◆ **DESCRIPTION OF THE TASK**:
Examine the material below. Gather every line in which the string "Bool" appears.

◆ **INPUT**:
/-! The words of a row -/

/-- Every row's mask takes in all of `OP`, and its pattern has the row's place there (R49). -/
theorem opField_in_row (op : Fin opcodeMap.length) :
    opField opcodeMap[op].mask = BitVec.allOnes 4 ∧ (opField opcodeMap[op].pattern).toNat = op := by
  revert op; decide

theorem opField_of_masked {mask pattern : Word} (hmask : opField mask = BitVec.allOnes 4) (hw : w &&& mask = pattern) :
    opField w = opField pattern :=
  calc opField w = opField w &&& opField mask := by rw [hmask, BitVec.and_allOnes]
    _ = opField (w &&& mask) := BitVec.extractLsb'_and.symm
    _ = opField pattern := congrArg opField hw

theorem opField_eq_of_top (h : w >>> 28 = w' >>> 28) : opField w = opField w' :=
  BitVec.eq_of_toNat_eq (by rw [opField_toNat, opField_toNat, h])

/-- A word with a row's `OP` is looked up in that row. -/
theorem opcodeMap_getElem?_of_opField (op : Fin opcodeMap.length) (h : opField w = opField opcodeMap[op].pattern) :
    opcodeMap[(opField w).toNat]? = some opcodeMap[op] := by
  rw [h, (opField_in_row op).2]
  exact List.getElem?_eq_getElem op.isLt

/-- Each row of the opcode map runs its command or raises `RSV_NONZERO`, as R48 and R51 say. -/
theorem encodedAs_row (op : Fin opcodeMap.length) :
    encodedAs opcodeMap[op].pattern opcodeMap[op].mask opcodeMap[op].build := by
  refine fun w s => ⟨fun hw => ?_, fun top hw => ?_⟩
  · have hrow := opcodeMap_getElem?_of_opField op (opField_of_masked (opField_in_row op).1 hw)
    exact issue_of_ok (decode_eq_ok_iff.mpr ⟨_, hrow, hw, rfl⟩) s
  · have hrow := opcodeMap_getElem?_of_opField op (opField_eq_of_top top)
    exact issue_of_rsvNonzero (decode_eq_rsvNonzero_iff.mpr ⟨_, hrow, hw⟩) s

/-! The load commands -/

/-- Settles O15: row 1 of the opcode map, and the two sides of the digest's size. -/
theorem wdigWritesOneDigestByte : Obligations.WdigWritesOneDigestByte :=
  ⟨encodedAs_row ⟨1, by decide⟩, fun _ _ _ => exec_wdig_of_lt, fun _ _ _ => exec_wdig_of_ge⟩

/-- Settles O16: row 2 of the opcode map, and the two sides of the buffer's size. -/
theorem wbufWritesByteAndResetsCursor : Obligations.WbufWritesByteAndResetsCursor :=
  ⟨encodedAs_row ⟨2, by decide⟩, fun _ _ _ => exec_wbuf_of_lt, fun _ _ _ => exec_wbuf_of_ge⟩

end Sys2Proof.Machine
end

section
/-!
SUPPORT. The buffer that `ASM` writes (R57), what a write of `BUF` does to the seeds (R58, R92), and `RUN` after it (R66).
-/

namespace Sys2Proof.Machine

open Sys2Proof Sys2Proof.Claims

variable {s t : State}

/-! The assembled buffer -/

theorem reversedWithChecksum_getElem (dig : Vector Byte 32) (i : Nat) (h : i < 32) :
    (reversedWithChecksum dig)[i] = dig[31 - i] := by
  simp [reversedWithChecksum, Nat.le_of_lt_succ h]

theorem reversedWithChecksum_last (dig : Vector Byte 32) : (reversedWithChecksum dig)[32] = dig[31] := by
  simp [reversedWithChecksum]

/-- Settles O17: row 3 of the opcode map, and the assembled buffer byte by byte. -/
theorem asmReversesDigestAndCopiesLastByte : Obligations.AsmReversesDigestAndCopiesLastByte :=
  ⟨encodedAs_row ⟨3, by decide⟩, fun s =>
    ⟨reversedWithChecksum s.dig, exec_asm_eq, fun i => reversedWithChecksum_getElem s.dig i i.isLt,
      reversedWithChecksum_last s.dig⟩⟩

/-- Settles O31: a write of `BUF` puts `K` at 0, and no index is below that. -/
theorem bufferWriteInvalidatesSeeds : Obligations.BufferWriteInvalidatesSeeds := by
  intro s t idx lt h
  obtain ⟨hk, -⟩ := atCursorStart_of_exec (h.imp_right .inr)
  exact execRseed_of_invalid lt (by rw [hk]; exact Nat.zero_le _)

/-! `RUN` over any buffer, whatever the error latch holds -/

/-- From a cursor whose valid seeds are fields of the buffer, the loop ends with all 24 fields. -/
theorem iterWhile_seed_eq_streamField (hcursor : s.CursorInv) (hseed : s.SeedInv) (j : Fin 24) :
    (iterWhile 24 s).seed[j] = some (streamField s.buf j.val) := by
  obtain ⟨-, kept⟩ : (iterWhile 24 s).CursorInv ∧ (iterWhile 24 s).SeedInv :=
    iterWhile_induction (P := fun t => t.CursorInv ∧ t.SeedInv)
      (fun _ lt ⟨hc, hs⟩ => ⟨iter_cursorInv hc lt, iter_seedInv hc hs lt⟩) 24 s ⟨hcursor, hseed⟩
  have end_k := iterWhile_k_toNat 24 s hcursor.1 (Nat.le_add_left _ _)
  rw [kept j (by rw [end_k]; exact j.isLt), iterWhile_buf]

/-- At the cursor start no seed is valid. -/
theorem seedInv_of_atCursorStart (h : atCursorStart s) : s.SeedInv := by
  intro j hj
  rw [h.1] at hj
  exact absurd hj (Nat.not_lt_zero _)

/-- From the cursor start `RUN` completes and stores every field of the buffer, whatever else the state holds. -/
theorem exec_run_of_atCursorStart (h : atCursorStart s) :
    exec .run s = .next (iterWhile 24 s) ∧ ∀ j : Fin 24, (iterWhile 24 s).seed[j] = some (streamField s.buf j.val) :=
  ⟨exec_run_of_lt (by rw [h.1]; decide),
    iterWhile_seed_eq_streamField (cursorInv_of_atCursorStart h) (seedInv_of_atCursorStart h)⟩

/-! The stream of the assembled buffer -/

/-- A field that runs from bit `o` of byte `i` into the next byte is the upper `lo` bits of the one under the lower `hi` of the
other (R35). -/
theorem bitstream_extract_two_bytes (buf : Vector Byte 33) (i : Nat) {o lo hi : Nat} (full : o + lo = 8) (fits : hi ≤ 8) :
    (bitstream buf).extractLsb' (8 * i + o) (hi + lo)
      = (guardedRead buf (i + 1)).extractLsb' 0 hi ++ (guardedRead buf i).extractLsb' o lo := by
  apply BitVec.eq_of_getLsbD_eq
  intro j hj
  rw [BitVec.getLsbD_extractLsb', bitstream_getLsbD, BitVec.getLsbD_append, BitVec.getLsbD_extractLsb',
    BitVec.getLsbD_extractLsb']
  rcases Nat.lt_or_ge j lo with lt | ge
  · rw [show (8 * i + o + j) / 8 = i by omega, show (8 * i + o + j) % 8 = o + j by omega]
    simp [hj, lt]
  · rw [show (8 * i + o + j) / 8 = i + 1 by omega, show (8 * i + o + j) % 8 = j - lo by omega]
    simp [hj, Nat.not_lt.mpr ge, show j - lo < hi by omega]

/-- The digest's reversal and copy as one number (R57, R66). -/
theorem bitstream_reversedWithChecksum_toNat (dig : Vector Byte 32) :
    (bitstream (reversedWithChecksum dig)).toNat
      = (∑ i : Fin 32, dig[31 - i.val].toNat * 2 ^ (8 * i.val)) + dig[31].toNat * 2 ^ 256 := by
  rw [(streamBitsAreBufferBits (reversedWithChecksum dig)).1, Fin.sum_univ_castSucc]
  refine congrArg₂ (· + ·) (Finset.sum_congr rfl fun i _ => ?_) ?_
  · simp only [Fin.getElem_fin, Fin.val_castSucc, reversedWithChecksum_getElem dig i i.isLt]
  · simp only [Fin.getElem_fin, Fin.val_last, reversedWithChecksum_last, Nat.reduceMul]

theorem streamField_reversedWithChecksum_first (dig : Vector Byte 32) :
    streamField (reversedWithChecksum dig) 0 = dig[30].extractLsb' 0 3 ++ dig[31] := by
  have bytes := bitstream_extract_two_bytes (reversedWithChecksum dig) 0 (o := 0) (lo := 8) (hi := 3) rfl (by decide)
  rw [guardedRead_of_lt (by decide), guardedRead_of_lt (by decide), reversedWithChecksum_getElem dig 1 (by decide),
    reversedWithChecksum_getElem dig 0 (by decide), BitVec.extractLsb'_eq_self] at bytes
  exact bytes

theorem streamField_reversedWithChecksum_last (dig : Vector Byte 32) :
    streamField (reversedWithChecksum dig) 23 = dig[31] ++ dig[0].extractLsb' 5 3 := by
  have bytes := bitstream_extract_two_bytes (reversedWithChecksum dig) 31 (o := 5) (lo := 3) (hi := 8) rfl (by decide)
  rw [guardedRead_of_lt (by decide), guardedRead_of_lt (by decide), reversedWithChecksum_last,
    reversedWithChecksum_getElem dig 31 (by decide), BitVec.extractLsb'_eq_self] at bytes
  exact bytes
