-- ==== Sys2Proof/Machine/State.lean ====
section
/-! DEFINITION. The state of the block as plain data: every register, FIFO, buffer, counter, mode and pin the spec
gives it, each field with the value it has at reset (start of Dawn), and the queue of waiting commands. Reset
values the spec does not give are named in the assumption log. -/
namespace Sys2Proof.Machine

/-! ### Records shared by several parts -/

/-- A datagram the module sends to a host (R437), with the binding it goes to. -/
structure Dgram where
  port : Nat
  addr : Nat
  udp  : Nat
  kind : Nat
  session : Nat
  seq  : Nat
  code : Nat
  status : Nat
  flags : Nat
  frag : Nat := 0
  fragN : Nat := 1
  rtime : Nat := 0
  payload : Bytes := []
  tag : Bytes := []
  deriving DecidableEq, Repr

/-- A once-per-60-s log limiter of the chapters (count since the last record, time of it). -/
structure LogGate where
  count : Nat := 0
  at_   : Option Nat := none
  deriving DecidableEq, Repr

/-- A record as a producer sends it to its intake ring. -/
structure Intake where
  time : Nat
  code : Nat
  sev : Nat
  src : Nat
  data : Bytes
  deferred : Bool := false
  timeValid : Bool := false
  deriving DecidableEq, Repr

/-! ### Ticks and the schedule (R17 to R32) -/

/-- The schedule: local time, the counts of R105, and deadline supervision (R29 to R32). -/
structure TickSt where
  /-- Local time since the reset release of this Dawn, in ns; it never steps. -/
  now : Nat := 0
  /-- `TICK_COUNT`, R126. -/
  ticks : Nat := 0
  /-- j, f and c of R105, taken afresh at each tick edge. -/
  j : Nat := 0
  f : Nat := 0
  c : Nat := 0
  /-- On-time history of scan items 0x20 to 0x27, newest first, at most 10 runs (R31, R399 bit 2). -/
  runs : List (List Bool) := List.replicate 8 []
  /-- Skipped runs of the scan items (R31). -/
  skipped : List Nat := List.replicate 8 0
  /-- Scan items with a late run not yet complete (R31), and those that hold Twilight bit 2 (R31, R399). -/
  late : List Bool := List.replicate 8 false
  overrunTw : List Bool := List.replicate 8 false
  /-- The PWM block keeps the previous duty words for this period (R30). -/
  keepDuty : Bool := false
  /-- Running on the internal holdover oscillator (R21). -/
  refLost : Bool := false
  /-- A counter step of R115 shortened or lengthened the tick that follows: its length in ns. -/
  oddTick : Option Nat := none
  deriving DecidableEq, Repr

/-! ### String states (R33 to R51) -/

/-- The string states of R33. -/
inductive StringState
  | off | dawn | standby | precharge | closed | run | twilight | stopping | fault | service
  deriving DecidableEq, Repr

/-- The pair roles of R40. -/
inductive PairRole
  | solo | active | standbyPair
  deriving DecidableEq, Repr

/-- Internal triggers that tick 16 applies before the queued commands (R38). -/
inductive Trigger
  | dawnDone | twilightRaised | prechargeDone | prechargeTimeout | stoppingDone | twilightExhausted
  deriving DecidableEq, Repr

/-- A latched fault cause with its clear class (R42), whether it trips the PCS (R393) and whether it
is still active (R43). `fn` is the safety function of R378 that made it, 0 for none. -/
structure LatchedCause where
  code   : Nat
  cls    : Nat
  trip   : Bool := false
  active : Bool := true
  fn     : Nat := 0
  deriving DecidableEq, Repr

◆ **EXERCISE RESULT**:
  deferred : Bool := false
  timeValid : Bool := false
  runs : List (List Bool) := List.replicate 8 []
  late : List Bool := List.replicate 8 false
  overrunTw : List Bool := List.replicate 8 false
  keepDuty : Bool := false
  refLost : Bool := false
  trip   : Bool := false
  active : Bool := true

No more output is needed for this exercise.